---- Input
-- ==== Sys2Proof/Certificates/Slice0/Obligations.lean ====
section
/-! DEFINITION. The statements for the provers. Each docstring names the rule of the spec it formalises; a premise
`s.Inv` rules out only states that no run reaches (`EveryStepKeepsTheInvariant`, `ResetSatisfiesTheInvariant`). -/

open Sys2Proof Sys2Proof.Machine

/-! ### Reset and mode -/

/-- 70_reset_and_hazards.md section 1: the state after reset, each item at the value of its row in the table. The strap at
CMD is the model's choice (log entry 1) and is not claimed. -/
def Obligations.ResetHoldsTheTableValues : Prop :=
  (∀ o, State.reset.byteAt o = 0x00) ∧ State.reset.pos = 0 ∧ State.reset.record = ⟨0, 0, 0, 0⟩ ∧
    State.reset.found = false ∧ State.reset.foff = 0 ∧ State.reset.rdata = 0x00 ∧ State.reset.ill = false ∧
    State.reset.illc = 0 ∧ State.reset.phase = .idle ∧ State.reset.timer = .expired ∧ State.reset.cfg.n = 4096

/-- 70_reset_and_hazards.md section 1: `rst = 1` puts every item at its reset value, from any state and in any phase; a
record already published stays published, and what the host holds at the command port stays offered. Under RING_RESET_FILL =
ZERO every ring byte is 0x00. -/
def Obligations.ResetEventRestoresEveryItem : Prop :=
  ∀ (s : State) (rest : List PinEvent), s.pins = .reset :: rest →
    ∃ t, step s = .next t ∧ (s.cfg.fill = .zero → ∀ o, t.byteAt o = 0x00) ∧
      t = { s with cfg := { s.cfg with mode := s.strap }, mem := t.mem, pos := 0, record := ⟨0, 0, 0, 0⟩, found := false,
                   foff := 0, rdata := 0, ill := false, illc := 0, phase := .idle, timer := .expired, pins := rest,
                   draws := t.draws }

/-- 70_reset_and_hazards.md R110: MODE is sampled from the strap at a reset and kept until the next one; a change of the
strap between resets moves the pin and nothing else. -/
def Obligations.ModeIsSampledOnlyAtReset : Prop :=
  (∀ s t, step s = .next t →
    (∀ rest, s.pins = .reset :: rest → t.cfg.mode = s.strap) ∧
      ((∀ rest, s.pins ≠ .reset :: rest) → t.cfg.mode = s.cfg.mode)) ∧
    ∀ (s : State) (m : Mode) (rest : List PinEvent), s.pins = .strap m :: rest →
      step s = .next { s with pins := rest, strap := m }

/-! ### Encoding -/

/-- 30_encoding.md sections 2 and 3: every command that is legal for a capacity and a mode decodes from its own word, with
every operand. -/
def Obligations.DecodeOfEncodeIsTheCommand : Prop :=
  ∀ (n : Nat) (m : Mode) (i : Instr), i.wf n m = true → decodeCmd n m (encode i) = .ok i

/-- 30_encoding.md sections 2 and 3: a word that decodes is the word of the command it decodes to, and that command is
legal. -/
def Obligations.EncodeOfDecodedWordIsTheWord : Prop :=
  ∀ (n : Nat) (m : Mode) (w : Word) (i : Instr), decodeCmd n m w = .ok i → encode i = w ∧ i.wf n m = true

/-- 30_encoding.md R49: a word selects an instruction when `(word & mask) = match`; no two rows overlap; a selected
instruction has its row's opcode and the operand fields its row names. -/
def Obligations.WordSelectsInstructionByMaskAndMatch : Prop :=
  (∀ w : Word, (∃ i, decodeCmd 4096 .cmd w = .ok i) ↔ ∃ r ∈ opcodeTable, w &&& r.mask = r.pattern) ∧
    (∀ w : Word, ∀ r ∈ opcodeTable, ∀ r' ∈ opcodeTable,
      w &&& r.mask = r.pattern → w &&& r'.mask = r'.pattern → r = r') ∧
    ∀ (w : Word) (i : Instr), decodeCmd 4096 .cmd w = .ok i →
      w &&& i.row.mask = i.row.pattern ∧ fieldOp w = i.opcode ∧
        (∀ b, i = .append b → b = fieldData w) ∧ (∀ o, i = .peek o ∨ i = .decode o → o = fieldOff w)

/-- 30_encoding.md R50: a word of opcodes 0 to 6 that fails its mask is illegal with cause 2, in every mode and for every
capacity. -/
def Obligations.NonzeroUnusedFieldIsCause2 : Prop :=
  ∀ (n : Nat) (m : Mode) (w : Word), (fieldOp w).toNat < 7 → (∀ r ∈ opcodeTable, ¬ r.selects w) →
    decodeCmd n m w = .error .nonzeroUnused

/-- 60_exceptions.md R99 with 30_encoding.md R51: the first failing check, in the order 1, 2, 3, 4, is the one cause; and
the rule's two examples. -/
def Obligations.FirstFailingCheckIsTheCause : Prop :=
  (∀ (n : Nat) (m : Mode) (w : Word),
    (7 ≤ (fieldOp w).toNat → decodeCmd n m w = .error .reservedOp) ∧
      ((fieldOp w).toNat < 7 → (∀ r ∈ opcodeTable, ¬ r.selects w) → decodeCmd n m w = .error .nonzeroUnused) ∧
      ((∃ r ∈ opcodeTable, r.selects w) → (fieldOp w = 2 ∨ fieldOp w = 4) → n ≤ (fieldOff w).toNat →
        decodeCmd n m w = .error .offRange) ∧
      ((∃ r ∈ opcodeTable, r.selects w) → ¬ ((fieldOp w = 2 ∨ fieldOp w = 4) ∧ n ≤ (fieldOff w).toNat) →
        m = .auto → fieldOp w ≠ 0 → fieldOp w ≠ 2 → decodeCmd n m w = .error .modeForbidden) ∧
      ((∃ r ∈ opcodeTable, r.selects w) → ¬ ((fieldOp w = 2 ∨ fieldOp w = 4) ∧ n ≤ (fieldOff w).toNat) →
        (m = .cmd ∨ fieldOp w = 0 ∨ fieldOp w = 2) → ∃ i, decodeCmd n m w = .ok i)) ∧
    decodeCmd 4096 .cmd 0x70000001 = .error .reservedOp ∧ decodeCmd 4096 .auto 0x10000100 = .error .nonzeroUnused

/-- 30_encoding.md section 3: words written out bit by bit from the table decode to the commands they stand for. -/
def Obligations.WrittenOutWordsDecode : Prop :=
  decodeCmd 4096 .cmd 0b00000000000000000000000000000000 = .ok .nop ∧
    decodeCmd 4096 .cmd 0b00010000000000000000000001111111 = .ok (.append 0x7F) ∧
    decodeCmd 4096 .auto 0b00100000000010100000000000000000 = .ok (.peek 10) ∧
    decodeCmd 4096 .cmd 0b00110000000000000000000000000000 = .ok .find ∧
    decodeCmd 4096 .cmd 0b01001111111110100000000000000000 = .ok (.decode 4090) ∧
    decodeCmd 4096 .cmd 0b01010000000000000000000000000000 = .ok .frame ∧
    decodeCmd 4096 .cmd 0b01100000000000000000000000000000 = .ok .cycle

/-- 30_encoding.md R54: the pseudo-instructions expand into APPEND words, with the rule's example. -/
def Obligations.PseudoInstructionsExpandToAppends : Prop :=
  (∀ (n : Nat) (bs : List Byte),
    Assembler.assemble n [.appends (bs.map BitVec.toNat)] = some (bs.map (fun b => encode (.append b)))) ∧
    (∀ (n k : Nat) (b : Byte),
      Assembler.assemble n [.fill k b.toNat] = some (List.replicate k (encode (.append b)))) ∧
    (∀ (n : Nat) (r : Record),
      Assembler.assemble n [.pushFrame r.count.toNat r.x.toNat r.y.toNat r.z.toNat] =
        some (([0x7F, 0xF0, 0x1C, 0xAF] ++ beBytes r.count ++ beBytes r.x ++ beBytes r.y ++ beBytes r.z).map
          (fun b => encode (.append b)))) ∧
    Assembler.assemble 4096 [.pushFrame 42 0x3FC00000 0xC0100000 0] =
      some (([0x7F, 0xF0, 0x1C, 0xAF, 0x00, 0x00, 0x00, 0x2A, 0x3F, 0xC0, 0x00, 0x00, 0xC0, 0x10, 0x00, 0x00, 0x00, 0x00,
        0x00, 0x00] : List Byte).map (fun b => encode (.append b)))

/-- 30_encoding.md section 4: an operand in range gives the word of the table, one out of range is refused, not
truncated. -/
def Obligations.AssemblerRefusesOutOfRangeOperands : Prop :=
  ∀ n v : Nat, n ≤ 4096 →
    Assembler.assemble n [.append v] =
        (if v ≤ 255 then some [0x10000000 ||| BitVec.ofNat 32 v] else none) ∧
      Assembler.assemble n [.peek v] =
        (if v < n then some [0x20000000 ||| (BitVec.ofNat 32 v <<< 16)] else none) ∧
      Assembler.assemble n [.decode v] =
        (if v < n then some [0x40000000 ||| (BitVec.ofNat 32 v <<< 16)] else none)

/-! ### Illegal commands -/

/-- 60_exceptions.md R97: an illegal command is accepted where no reset or strap change comes first, only `ill` and `illc`
change, and the port is ready again afterwards: in CMD at once, unless `rst` is 1; in AUTO, where the cadence timer
runs on (timing only), unless `rst` is 1 or the next cycle has fallen due meanwhile (log entry 16). -/
def Obligations.IllegalCommandWritesOnlyIllAndIllc : Prop :=
  ∀ (s : State) (w : Word) (rest : List HostEvent) (c : IllegalCause), s.pinsQuiet = true → s.phase = .idle →
    s.cycleDue = false → s.host = .command w :: rest → decodeCmd s.cfg.n s.cfg.mode w = .error c →
    ∃ t, step s = .next t ∧
      (t.rst = false → s.cfg.mode = .cmd ∨ t.timer ≠ .expired → t.outputs.cmdReady = true) ∧
      t = { s with ill := true, illc := if s.ill = true then s.illc else c.code, host := rest,
                   pins := s.pins.tail, timer := t.timer, draws := t.draws } ∧
      (s.cfg.mode = .cmd → t.timer = s.timer ∧ t.draws = s.draws)

/-- 10_state.md R22: the update on an illegal command, that only reset clears `ill`, and the reset values. -/
def Obligations.IllIsStickyAndKeepsTheFirstCause : Prop :=
  (∀ (s t : State) (w : Word) (rest : List HostEvent) (c : IllegalCause), s.pinsQuiet = true →
    s.cycleDue = false → s.host = .command w :: rest → decodeCmd s.cfg.n s.cfg.mode w = .error c → step s = .next t →
    t.ill = true ∧ (s.ill = false → t.illc = c.code) ∧ (s.ill = true → t.illc = s.illc)) ∧
    (∀ s t, step s = .next t → s.ill = true → (∀ rest, s.pins ≠ .reset :: rest) →
      t.ill = true ∧ t.illc = s.illc) ∧
    (∀ s t rest, s.pins = .reset :: rest → step s = .next t → t.ill = false ∧ t.illc = 0) ∧
    State.reset.ill = false ∧ State.reset.illc = 0

/-- 30_encoding.md section 3, 60_exceptions.md section 1: in AUTO every command but NOP and PEEK whose offset is in range
raises cause 4, and none of its effect happens. -/
def Obligations.AutoModeForbidsAllButNopAndPeek : Prop :=
  ∀ (s : State) (i : Instr), s.cfg.mode = .auto → i.offsetInRange s.cfg.n = true → i ≠ .nop → (∀ o, i ≠ .peek o) →
    exec i s = .next { s with ill := true, illc := if s.ill = true then s.illc else 4 }

/-- 30_encoding.md section 3, 60_exceptions.md section 1: PEEK and DECODE at an offset of N or more raise cause 3, in both
modes, and none of their effect happens. -/
def Obligations.OffsetBeyondTheRingIsCause3 : Prop :=
  ∀ (s : State) (o : Offset), s.cfg.n ≤ o.toNat →
    exec (.peek o) s = .next { s with ill := true, illc := if s.ill = true then s.illc else 3 } ∧
      exec (.decode o) s = .next { s with ill := true, illc := if s.ill = true then s.illc else 3 }
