/-- Settles O10: what each pseudo-instruction expands to, and the rule's example as the frame of its record. -/
theorem pseudoInstructionsExpandToAppends : Obligations.PseudoInstructionsExpandToAppends := by
  unfold Obligations.PseudoInstructionsExpandToAppends
  refine ⟨?appends, ?fill, Assembler.assemble_pushFrame, ?exampleBytes⟩
  case appends =>
    intro n bs
    simp [Assembler.assemble_singleton, Assembler.expand_appends]
  case fill =>
    intro n k b
    simp [Assembler.assemble_singleton, Assembler.expand_fill]
  case exampleBytes =>
    exact Assembler.assemble_pushFrame 4096 ⟨42, 0x3FC00000, 0xC0100000, 0⟩

/-! ### Big-endian fields -/

/-- A byte in its place of a 32-bit word: no bit of it is shifted out. -/
theorem toNat_byte_shiftLeft {k : Nat} (hk : k ≤ 24) (b : Byte) : (b.setWidth 32 <<< k).toNat = b.toNat <<< k := by
  have hlt : b.toNat <<< k < 2 ^ 32 :=
    (Nat.shiftLeft_lt b.isLt).trans_le (Nat.pow_le_pow_right (by decide) (by omega))
  rw [BitVec.toNat_shiftLeft, BitVec.toNat_setWidth_of_le (by decide), Nat.mod_eq_of_lt hlt]

/-- The value of a big-endian field: below each byte stand only smaller places, so `or` adds (30_encoding.md R44). -/
theorem toNat_be32 (b0 b1 b2 b3 : Byte) :
    (be32 b0 b1 b2 b3).toNat = b0.toNat * 2 ^ 24 + b1.toNat * 2 ^ 16 + b2.toNat * 2 ^ 8 + b3.toNat := by
  have h1 := b1.isLt
  have h2 := b2.isLt
  have h3 := b3.isLt
  calc (be32 b0 b1 b2 b3).toNat
      = b0.toNat <<< 24 ||| (b1.toNat <<< 16 ||| (b2.toNat <<< 8 ||| b3.toNat)) := by
        simp only [be32, BitVec.toNat_or, Nat.or_assoc,
          toNat_byte_shiftLeft, Nat.reduceLeDiff, BitVec.toNat_setWidth_of_le]
    _ = b0.toNat <<< 24 + (b1.toNat <<< 16 + (b2.toNat <<< 8 + b3.toNat)) := by
        rw [← Nat.shiftLeft_add_eq_or_of_lt (a := b2.toNat) h3,
          ← Nat.shiftLeft_add_eq_or_of_lt (a := b1.toNat) (by omega),
          ← Nat.shiftLeft_add_eq_or_of_lt (a := b0.toNat) (by omega)]
    _ = b0.toNat * 2 ^ 24 + b1.toNat * 2 ^ 16 + b2.toNat * 2 ^ 8 + b3.toNat := by
        simp only [Nat.shiftLeft_eq, Nat.add_assoc]

/-- Settles O33: the value by `toNat_be32`, the examples by evaluation. -/
theorem bigEndianFieldValue : Obligations.BigEndianFieldValue :=
  ⟨toNat_be32, by decide, by decide⟩

end Sys2Proof.Machine
end

section
/-! PROOFS. The family 40_accumulator.md: windows modulo N (R56), the append loop turn by turn (R57), and the ring after
an append of any length (R58). -/

namespace Sys2Proof.Machine

namespace State

variable {s : State}

/-! ### Windows (R56) -/

/-- A window's offset is reduced modulo N. -/
theorem readWindow_mod (o k : Nat) : s.readWindow (o % s.cfg.n) k = s.readWindow o k :=
  List.map_congr_left fun i _ => byteAt_congr (Nat.mod_add_mod o s.cfg.n i)

/-- A window longer than N repeats the ring. -/
theorem readWindow_get_add_n {o k i : Nat} (h : i + s.cfg.n < k) :
    (s.readWindow o k)[i + s.cfg.n]? = (s.readWindow o k)[i]? := by
  rw [readWindow_get o k _ h, readWindow_get o k i (by omega), ← Nat.add_assoc]
  exact congrArg some (byteAt_congr (Nat.add_mod_right (o + i) s.cfg.n))

/-! ### One turn of the append loop (R57) -/

theorem byteAt_appendByte_pos (hm : s.mem.wf) (b : Byte) : (s.appendByte b).byteAt s.pos.toNat = b := by
  rw [byteAt_appendByte hm, if_pos rfl]

theorem byteAt_appendByte_of_ne (hm : s.mem.wf) (hp : s.pos.toNat < s.cfg.n) (b : Byte) {a : Nat} (ha : a < s.cfg.n)
    (hne : a ≠ s.pos.toNat) : (s.appendByte b).byteAt a = s.byteAt a := by
  rw [byteAt_appendByte hm, Nat.mod_eq_of_lt ha, Nat.mod_eq_of_lt hp, if_neg hne]

theorem appendByte_pos_toNat (hc : s.cfg.wf) (b : Byte) :
    (s.appendByte b).pos.toNat = (s.pos.toNat + 1) % s.cfg.n :=
  setPos_toNat (s := s.writeByte s.pos.toNat b) hc _

/-! ### Appends of any length (R58) -/

theorem byteAt_appendBytes_mod (bs : List Byte) (o : Nat) :
    (s.appendBytes bs).byteAt (o % s.cfg.n) = (s.appendBytes bs).byteAt o := by
  rw [← appendBytes_cfg bs, byteAt_mod]

/-- Of the list indices that land on an offset the largest gives its byte. -/
theorem byteAt_appendBytes_max (hs : s.Inv) (bs : List Byte) {j : Nat} (hj : j < bs.length)
    (hmax : ∀ j' < bs.length, (s.pos.toNat + j') % s.cfg.n = (s.pos.toNat + j) % s.cfg.n → j' ≤ j) :
    (s.appendBytes bs).byteAt ((s.pos.toNat + j) % s.cfg.n) = bs[j] := by
  rw [byteAt_appendBytes_mod]
  exact byteAt_appendBytes_last hs.cfg_wf hs.mem_wf hs.pos_lt bs j hj
    fun j' hj' hlt hland => absurd (hmax j' hj' hland) (Nat.not_le.mpr hlt)

end State

/-- Indices below N land on different offsets. -/
theorem eq_of_add_mod_eq {p n j j' : Nat} (hj : j < n) (hj' : j' < n) (h : (p + j) % n = (p + j') % n) : j = j' :=
  (Nat.ModEq.add_left_cancel' p h).eq_of_lt_of_lt hj hj'

/-! ### The obligations -/

/-- Settles O22: a window's byte is the ring byte at its offset modulo N, and so depends on that residue alone. -/
theorem windowReadsWrapModuloN : Obligations.WindowReadsWrapModuloN := by
  unfold Obligations.WindowReadsWrapModuloN
  intro s o k
  exact ⟨State.readWindow_length o k, State.readWindow_get o k, State.readWindow_mod o k, rfl,
    fun _ => State.readWindow_get_add_n⟩

/-- Settles O23: the state after the first turn of the loop is `s.appendByte b`. -/
theorem appendLoopsOverItsBytes : Obligations.AppendLoopsOverItsBytes := by
  unfold Obligations.AppendLoopsOverItsBytes
  intro s bs hs
  refine ⟨State.appendBytes_nil, fun b => ⟨s.appendByte b, State.appendBytes_cons b bs, ?stored, ?others, ?cursor,
    ?frame⟩, State.appendBytes_eq bs⟩
  case stored => exact State.byteAt_appendByte_pos hs.mem_wf b
  case others => exact fun a => State.byteAt_appendByte_of_ne hs.mem_wf hs.pos_lt b
  case cursor => exact State.appendByte_pos_toNat hs.cfg_wf b
  case frame => exact State.appendByte_eq b

/-- Settles O24: an append of at most N bytes lands on each offset once, so there each index is the largest of its
offset. -/
theorem appendLastByteOnAnOffsetWins : Obligations.AppendLastByteOnAnOffsetWins := by
  unfold Obligations.AppendLastByteOnAnOffsetWins
  intro s bs hs
  refine ⟨State.appendBytes_pos hs.cfg_wf hs.pos_lt bs, ?untouched, ?last, fun hlen => ?short⟩
  case untouched =>
    intro i hi hnone
    apply State.byteAt_appendBytes_of_not hs.cfg_wf hs.mem_wf hs.pos_lt bs i
    rwa [Nat.mod_eq_of_lt hi]
  case last =>
    rintro i j hj rfl hmax
    exact State.byteAt_appendBytes_max hs bs hj hmax
  case short =>
    have hinj : ∀ j < bs.length, ∀ j' < bs.length,
        (s.pos.toNat + j) % s.cfg.n = (s.pos.toNat + j') % s.cfg.n → j = j' :=
      fun j hj j' hj' => eq_of_add_mod_eq (hj.trans_le hlen) (hj'.trans_le hlen)
    exact ⟨hinj, fun j hj => State.byteAt_appendBytes_max hs bs hj fun j' hj' hland => (hinj j' hj' j hj hland).le⟩

end Sys2Proof.Machine
end

section
/-! PROOFS. The family 41_detector.md: the comparator's four lanes (R63), the exact scan (R66), and the distance of two
signature runs (R68). -/

namespace Sys2Proof.Machine

namespace State

variable {s : State}

/-! ### The comparator (R63) -/

theorem sigMatch_mod (o : Nat) : s.sigMatch (o % s.cfg.n) = s.sigMatch o := by
  have hlane (k : Nat) : s.byteAt (o % s.cfg.n + k) = s.byteAt (o + k) := byteAt_congr (Nat.mod_add_mod o s.cfg.n k)
  rw [Bool.eq_iff_iff, sigMatch_iff, sigMatch_iff, byteAt_mod, hlane, hlane, hlane]

/-- The first signature byte is none of the three after it, so no match begins inside a match. -/
theorem sigMatch_add_eq_false {o d : Nat} (hm : s.sigMatch o = true) (hd : 0 < d) (hd' : d < 4) :
    s.sigMatch (o + d) = false := by
  obtain ⟨-, h1, h2, h3⟩ := (sigMatch_iff s o).mp hm
  have hfirst : s.byteAt (o + d) ≠ 0x7F := by
    interval_cases d
    · rw [h1]; decide
    · rw [h2]; decide
    · rw [h3]; decide
  exact Bool.eq_false_iff.mpr fun h => hfirst ((sigMatch_iff s (o + d)).mp h).1

/-! ### Scan indices (R65) and the scan (R66) -/

theorem eq_of_scanIndex_eq {n p a b : Nat} (ha : a < n) (hb : b < n) (h : scanIndex n p a = scanIndex n p b) :
    a = b := by
  rw [← add_scanIndex (p := p) ha, h, add_scanIndex hb]

/-- Offsets lie as far apart, modulo N, as their scan indices. -/
theorem add_mod_of_scanIndex_eq_add {n p a b d : Nat} (ha : a < n) (hb : b < n)
    (h : scanIndex n p b = scanIndex n p a + d) : (a + d) % n = b := by
  calc (a + d) % n
      = ((p + scanIndex n p a) % n + d) % n := by rw [add_scanIndex ha]
    _ = (p + scanIndex n p b) % n := by rw [Nat.mod_add_mod, Nat.add_assoc, h]
    _ = b := add_scanIndex hb

/-- The offsets of scan index below `k` are the first `k` start offsets. -/
theorem forall_scanIndex_lt_iff {n p k : Nat} (hk : k ≤ n) (P : Nat → Prop) :
    (∀ o < n, scanIndex n p o < k → P o) ↔ ∀ j < k, P ((p + j) % n) := by
  constructor
  · intro h j hj
    have hjn : j < n := hj.trans_le hk
    exact h _ (Nat.mod_lt _ (Nat.zero_lt_of_lt hjn)) (by rwa [scanIndex_add hjn])
  · intro h o ho hlt
    rw [← add_scanIndex (p := p) ho]
    exact h _ hlt

theorem findStart_eq_some_iff_scanIndex {p o : Nat} :
    s.findStart p = some o ↔
      o < s.cfg.n ∧ s.sigMatch o = true ∧ scanIndex s.cfg.n p o < s.cfg.n - 3 ∧
        ∀ o' < s.cfg.n, scanIndex s.cfg.n p o' < scanIndex s.cfg.n p o → s.sigMatch o' = false := by
  rw [findStart_eq_some]
  constructor
  · rintro ⟨j, hj, rfl, hm, hnone⟩
    have hjn : j < s.cfg.n := by omega
    rw [scanIndex_add hjn]
    exact ⟨Nat.mod_lt _ (by omega), hm, hj, (forall_scanIndex_lt_iff hjn.le _).mpr hnone⟩
  · rintro ⟨ho, hm, hj, hnone⟩
    exact ⟨_, hj, (add_scanIndex ho).symm, hm, (forall_scanIndex_lt_iff (by omega) _).mp hnone⟩

theorem findStart_eq_none_iff_scanIndex {p : Nat} :
    s.findStart p = none ↔ ∀ o < s.cfg.n, scanIndex s.cfg.n p o < s.cfg.n - 3 → s.sigMatch o = false :=
  findStart_eq_none.trans (forall_scanIndex_lt_iff (Nat.sub_le _ _) (s.sigMatch · = false)).symm

/-! ### Signature runs (R68) -/

/-- A match later in the scan begins at least 4 scan indices later. -/
theorem scanIndex_add_four_le {p a b : Nat} (ha : a < s.cfg.n) (hb : b < s.cfg.n) (hma : s.sigMatch a = true)
    (hmb : s.sigMatch b = true) (hlt : scanIndex s.cfg.n p a < scanIndex s.cfg.n p b) :
    scanIndex s.cfg.n p a + 4 ≤ scanIndex s.cfg.n p b := by
  by_contra hnear
  obtain ⟨d, hd⟩ := Nat.exists_eq_add_of_le hlt.le
  have hfalse : s.sigMatch (a + d) = false := sigMatch_add_eq_false hma (by omega) (by omega)
  rw [← sigMatch_mod, add_mod_of_scanIndex_eq_add ha hb hd, hmb] at hfalse
  cases hfalse

end State

/-! ### The obligations -/

/-- Settles O28: a lane's ring byte is the byte stored at its offset modulo N. -/
theorem signatureMatchIsFourByteEqualities : Obligations.SignatureMatchIsFourByteEqualities := by
  unfold Obligations.SignatureMatchIsFourByteEqualities
  exact State.sigMatch_iff

/-- Settles O29: the scan by scan index; as N is at least 4, the indices at most N - 4 are those below N - 3. -/
theorem scanIsExact : Obligations.ScanIsExact := by
  unfold Obligations.ScanIsExact
  intro s p hwf
  obtain ⟨hn, -⟩ := hwf
  have hrange (j : Nat) : j ≤ s.cfg.n - 4 ↔ j < s.cfg.n - 3 := by omega
  simp only [hrange]
  exact ⟨fun _ => State.findStart_eq_some_iff_scanIndex, State.findStart_eq_none_iff_scanIndex⟩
--------
Problem description:
Which lines above carry the string "stored"? Copy those lines.

Exercise solution:
  refine ⟨State.appendBytes_nil, fun b => ⟨s.appendByte b, State.appendBytes_cons b bs, ?stored, ?others, ?cursor,
  case stored => exact State.byteAt_appendByte_pos hs.mem_wf b
/-- Settles O28: a lane's ring byte is the byte stored at its offset modulo N. -/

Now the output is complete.